→ **WORK INSTRUCTIONS**
Using the data below, work out how many lines contain the word "runs", then state that number without comment.
----- EXERCISE DATA -----
-- ==== Sys2Proof/Tests/Slice0.lean ====
section
/-!
SUPPORT. Tests/Slice0.lean: for every statement a witness that meets its hypotheses together, an ill-formed command for
each check of well-formedness, and the worked examples of the spec.
-/
namespace Sys2Proof.Tests

open Sys2Proof Sys2Proof.Machine

-- One theorem after another: evaluations by the kernel are deep, and a thread for each would need too much memory.
set_option Elab.async false

/-! ### Small states -/

/-- Fields of one block set. -/
def setF (b : Nat) (fs : List (Fld × Nat)) (s : State := State.reset) : State := fs.foldl (fun t f => t.fs b f.1 f.2) s

/-- Registers set. -/
def setR (rs : List (Nat × Nat)) (s : State := State.reset) : State := rs.foldl (fun t r => t.wr r.1 r.2) s

/-- An instruction of R96. -/
def ins (op d a b f imm : Nat) : Nat := op + 2 ^ 8 * d + 2 ^ 13 * a + 2 ^ 18 * b + 2 ^ 23 * f + 2 ^ 32 * imm

/-- Core `k` runs a step with an instruction word at PC 0. -/
def runs (k w : Nat) (s : State := State.reset) : State :=
  (setF (coreBase k) [(Fld.CORE_STS_SEQ_RUN, 1)] (setF (dieBase (k / 64)) [(Fld.CLU_DC_STS_DC_RUN, 1)] s)).mwr (cmBase k) (leBytes 8 w)

/-- The dies' cores run. -/
def alive : State := (List.range 4).foldl (fun t d => t.fs (dieBase d) Fld.CLU_DC_STS_DC_RUN 1) State.reset

/-- A core's record changed. -/
def onCore (k : Nat) (f : CoreSt → CoreSt) (s : State := alive) : State := s.setCore k (f (s.core k))

/-- A step on cores, as its command holds it. -/
def aStep (cores : List Nat) : StepRec :=
  { image := 1, budget := 0, bases := [], sems := [], args := [], link := 0, rsv := 0, decided := 0, start := 0, charge := 0,
    promised := 0, booking := false, begun := true, cores := cores, ended := [], saved := [], effClass := 0, victims := [],
    conflict := [], inheritSince := none, inheritFor := [], mmCores := [], rerun := [], reStart := 0, reexec := .undecided,
    lndSaved := [] }

/-- A packet of 64 bytes: opcode, then fields as offset, length and value. -/
def packet (op : Nat) (fs : List (Nat × Nat × Nat)) : List Byte :=
  fs.foldl (fun p f => p.take f.1 ++ leBytes f.2.1 f.2.2 ++ p.drop (f.1 + f.2.1)) (BitVec.ofNat 8 op :: List.replicate 63 0)

/-- A parsed command of an opcode. -/
def aCmd (op : Nat) (fs : List (Nat × Nat × Nat) := []) : Cmd :=
  { gen := 0, queue := 0, ctx := 0, ctxGen := 0, cls := 0, opcode := op, notify := false, fence := false, cookie := 0,
    packet := packet op fs, order := 0, parsedUs := 0, phase := .parsed, status := 0, detail := 0, result := 0, suspect := false,
    reexecd := false, breach := false, late := false, cq := 0, held := none, doneUs := 0, step := none }

/-- A state in which the command is parsed under tag 7 and firmware serves commands. -/
def has (c : Cmd) (s : State := State.reset) : State := (setF cmdBase [(Fld.CMD_STS_FW_READY, 1)] s).setCmd 7 c

/-- A step of a command that runs on cores under tag 0 and generation 0, its cores running the instruction. -/
def stepRuns (k w : Nat) : State := (runs k w).setCmd 0 { aCmd 0x18 with phase := .running, step := some (aStep [k]) }

/-- The register place at an address. -/
def loc (a : Nat) : Loc := (locate .dvx2300 a).getD ⟨.core, 0, 0⟩

/-- An engine operation: kind, ENG_MODE, ENG_K, ENG_WB_CTL, write-back address, started. -/
def anOp (kind : EngKind) (mode k ctl addr : Nat) (started : Bool) : EngOp :=
  ⟨kind, mode, k, 0, 64, 128, 192, 256, 320, ctl, addr, 128, 0, started, 0⟩

/-- An engine's record changed. -/
def onEng (e : Nat) (f : Eng → Eng) (s : State := alive) : State := s.setEng e (f (s.eng e))

/-- An engine enabled, its registers set. -/
def engOn (e : Nat) (rs : List (Nat × Nat)) : State :=
  setR (rs.map fun r => (engBase e + r.1, r.2)) (setF (engBase e) [(Fld.ENG_CTL_EN, 1)])

/-- Bytes of fields given as offset, length and value. -/
def bytesAt (n : Nat) (fs : List (Nat × Nat × Nat)) : List Byte :=
  fs.foldl (fun p f => p.take f.1 ++ leBytes f.2.1 f.2.2 ++ p.drop (f.1 + f.2.1)) (List.replicate n 0)

/-- A vector descriptor of binary32 elements: operation and number. -/
def vecDesc (op n : Nat) (started finished : Bool) : VecDesc :=
  ⟨bytesAt 32 [(0, 1, op), (1, 1, 0xAA), (4, 4, n), (8, 4, 0), (12, 4, 0x100), (16, 4, 0x200), (20, 4, 0x300), (28, 4, 2)], 0, 0, started, finished⟩

/-- A vector descriptor whose result is not aligned. -/
def badVec : VecDesc :=
  ⟨bytesAt 32 [(0, 1, 1), (1, 1, 0xAA), (4, 4, 2), (12, 4, 0x100), (16, 4, 0x200), (20, 4, 0x301), (28, 4, 2)], 0, 0, false, false⟩

/-- A mover descriptor: kind, source and destination space, rows, length, source, destination. -/
def movDesc (kind ssp dsp rows len src dst : Nat) : MovDesc :=
  ⟨bytesAt 32 [(0, 1, kind), (1, 1, ssp + 4 * dsp), (2, 2, rows), (4, 4, len), (8, 4, len), (12, 4, len), (16, 6, src), (24, 6, dst)], 0, 0, false⟩

/-- An open stream 0 from core `p`, mover 0, to core `c`: slots, slot size in 256 bytes, and other fields. -/
def stream0 (p c slots size : Nat) (fs : List (Fld × Nat)) (s : State := State.reset) : State :=
  setF (strmBase 0) ([(Fld.CLU_STRM_W0_VALID, 1), (Fld.CLU_STRM_W0_OPEN, 1), (Fld.CLU_STRM_W0_SLOTS, slots), (Fld.CLU_STRM_W0_SLOTSZ, size),
    (Fld.CLU_STRM_W1_PROD, 4 * p), (Fld.CLU_STRM_W1_CONS, 4 * c)] ++ fs) s

/-- The IOD's modules to the dies and the Porch are up. -/
def linked (s : State := State.reset) : State := (List.range 5).foldl (fun t d => t.fs (ddlBase 4 + 0x1000 * d) Fld.DDL_STS_STATE 2) s

/-- The IOD's links have the credits of empty receive buffers. -/
def credited (s : State) : State := [20, 21, 22, 23].foldl (fun t e => setEnd t e { linkEnd t e with creds := bufSizes e }) s

/-- Link end `e` is up and has the credits of an empty receive buffer. -/
def upEnd (e : Nat) (s : State := State.reset) : State :=
  let s := s.fs (portBase e) Fld.DDL_STS_STATE 2
  setEnd s e { linkEnd s e with creds := bufSizes e }

/-- The system cache is off: DRAM answers what it holds. -/
def uncached : State := setF memIBase [(Fld.MEM_SC_CTL_EN, 0)] linked

/-- The Pantry of die 0 is ready. -/
def panReady (fs : List (Fld × Nat)) : State := setF (panBase 0) ([(Fld.PAN_CTL_EN, 1), (Fld.PAN_STS_READY, 1)] ++ fs) linked

/-- The Pantry of die 0 is ready, and track 0 is open in context 0. -/
def panTrack (fs : List (Fld × Nat)) : State := (panReady fs).mwr 0 (bytesAt 64 [(2, 1, 1), (7, 1, 3), (8, 2, 64)])

/-- A posted attention command of core 0 with its fields. -/
def aPost (fs : List (Nat × Nat × Nat)) : Post := ⟨0, bytesAt 64 fs, 0, 0, 0, 0, 0⟩

/-- A command in a pipeline of an attention unit. -/
def aRun (fs : List (Nat × Nat × Nat)) (status : Option Nat) : AttRun := { newRun (aPost fs) 0 with status := status }

/-- An attention unit's record changed. -/
def onAtt (c : Nat) (f : AttSt → AttSt) (s : State := State.reset) : State := { s with atts := [(c, f (s.att c))] }

/-- Memory holds bytes. -/
def holds (a : Nat) (bs : List Byte) (s : State := State.reset) : State := s.mwr a bs

/-- A SELF over one token, and a state in which cluster 0 attends to it. -/
def aBlock : AttRun := { aRun [(0, 1, 2), (5, 1, 1), (6, 1, 1)] none with count := 1, window := 64, ptes := [0] }
def oneBlock : State := onAtt 0 fun a => { a with att := some aBlock }

/-- The value of a result that is one. -/
def okOf {A : Type} (d : A) : Except Nat A → A
  | .ok a => a
  | .error _ => d

/-- A request of 4 bytes at a DRAM address. -/
def aReq (ini addr : Nat) (write : Bool) (data : List Byte) (stage : ReqStage) : Req :=
  ⟨ini, 5, write, addr, if write then data.length else 4, data, 0, 0, 0, stage, 0, 0, false, 0, false, 0, [], [], false, 0⟩

/-- A request of one line that waits at the memory port for that line. -/
def aLine (ini addr : Nat) (write : Bool) (data : List Byte) : Req := { aReq ini addr write data .mem with todo := [addr / 64] }

/-- A memory request waits alone. -/
def waits (r : Req) (s : State := State.reset) : State := { s with reqs := [r] }

/-- Channel 0 of the IOD's memory registers, or a memory block's fields. -/
def dieLink (e st : Nat) (s : State := State.reset) : State := s.fs (portBase e) Fld.DDL_STS_STATE st

/-- The first 248 bytes of a flit without payload: sequence number, type. -/
def flitHead (seq h : Nat) : List Byte := bytesAt 248 [(0, 2, seq), (1, 1, seq / 256 + 16 * h)]

/-- A flit with its check, or with a wrong one. -/
def aFlit (seq h wrong : Nat) : List Byte := flitHead seq h ++ leBytes 8 ((crc64 (flitHead seq h) + wrong) % 2 ^ 64)

theorem flitHead_length (seq h : Nat) : (flitHead seq h).length = 248 := by
  simp only [flitHead, bytesAt, List.foldl, List.length_append, List.length_take, List.length_drop, leBytes_length,
    List.length_replicate]
  omega

theorem aFlit_take (seq h w : Nat) : (aFlit seq h w).take 248 = flitHead seq h := by
  rw [aFlit, List.take_left' (flitHead_length seq h)]

theorem aFlit_check (seq h w : Nat) : leAt (aFlit seq h w) 248 8 = (crc64 (flitHead seq h) + w) % 2 ^ 64 := by
  rw [leAt, aFlit, List.drop_left' (flitHead_length seq h), List.take_of_length_le (by simp [leBytes]), leNat_leBytes]
  rw [show 256 ^ 8 = 2 ^ 64 by decide, Nat.mod_mod]

theorem crc64Bits_lt : ∀ (n c : Nat), c < 2 ^ 64 → crc64Bits n c < 2 ^ 64
  | 0, _, h => h
  | n + 1, c, h => by
    refine crc64Bits_lt n _ ?_
    split
    · exact Nat.xor_lt_two_pow (Nat.mod_lt _ (by decide)) (by decide)
    · omega

theorem crc64Fold_lt (f : Nat → Byte → Nat) (hf : ∀ c b, c < 2 ^ 64 → f c b < 2 ^ 64) :
    ∀ (bs : List Byte) (c : Nat), c < 2 ^ 64 → bs.foldl f c < 2 ^ 64
  | [], _, h => h
  | b :: bs, c, h => crc64Fold_lt f hf bs (f c b) (hf c b h)

theorem crc64_lt (bs : List Byte) : crc64 bs < 2 ^ 64 := by
  unfold crc64
  refine Nat.xor_lt_two_pow (crc64Fold_lt _ (fun c b h => crc64Bits_lt _ _ (Nat.xor_lt_two_pow h ?_)) bs _ (by decide)) (by decide)
  have := b.isLt
  omega

theorem aFlit_good (seq h : Nat) : crc64 ((aFlit seq h 0).take 248) = leAt (aFlit seq h 0) 248 8 := by
  rw [aFlit_take, aFlit_check, Nat.add_zero, Nat.mod_eq_of_lt (crc64_lt _)]

theorem aFlit_bad (seq h : Nat) : crc64 ((aFlit seq h 1).take 248) ≠ leAt (aFlit seq h 1) 248 8 := by
  rw [aFlit_take, aFlit_check]
  have := crc64_lt (flitHead seq h)
  omega

/-- A host module is up; window 0 covers the first 16 MiB for every requester. -/
def hosted (s : State := State.reset) : State :=
  setF hpBase [(Fld.HP_WIN_W1_SIZE_MB, 16), (Fld.HP_WIN_W2_REQ_HI, 0x1FF), (Fld.HP_WIN_W3_EN, 1), (Fld.HP_WIN_W3_RD, 1),
    (Fld.HP_WIN_W3_WR, 1), (Fld.HP_STS_MOD_UP, 1)] (setF (hostBase 0) [(Fld.HP_MOD_STS_STATE, 2)] s)

/-- The queue manager takes doorbells: firmware serves commands. -/
def belled : State := setF qmBase [(Fld.QM_CTL_EN, 1)] (setF cmdBase [(Fld.CMD_STS_FW_READY, 1), (Fld.CMD_CTL_EN, 1)] hosted)

/-- A queue of 16 entries at 4000H with one entry, its reply ring 0. -/
def aQueue (state : Nat) (pinned : Bool) : QDesc :=
  { valid := true, state := state, pinned := pinned, cls := 0, fenceWait := false, log2 := 4, ctx := 0, ctxGen := 0, base := 0x4000,
    producer := 1, consumer := 0, cq := 0, inflight := 0, self := 0, parsed := 0 }

/-- A completion ring of 64 entries at 8000H. -/
def aRing : CqRec := { CqRec.absent with valid := true, log2 := 6, base := 0x8000 }

/-- Queue 3 waits with one packet; the command processor and the queue manager run. -/
def queued (p : List Byte) : State :=
  { (setF qmBase [(Fld.QM_CTL_EN, 1)] (setF cmdBase [(Fld.CMD_CTL_EN, 1), (Fld.CMD_STS_FW_READY, 1)] uncached)).mwr 0x4000 p with
    qcache := [(3, aQueue 0 false)], qready := [3], cqs := [(0, aRing)] }

/-- A packet of one entry. -/
def entry (op : Nat) (version : Nat) : List Byte := packet op [(2, 1, 1), (3, 1, version)]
-----
→ **REPLY**
4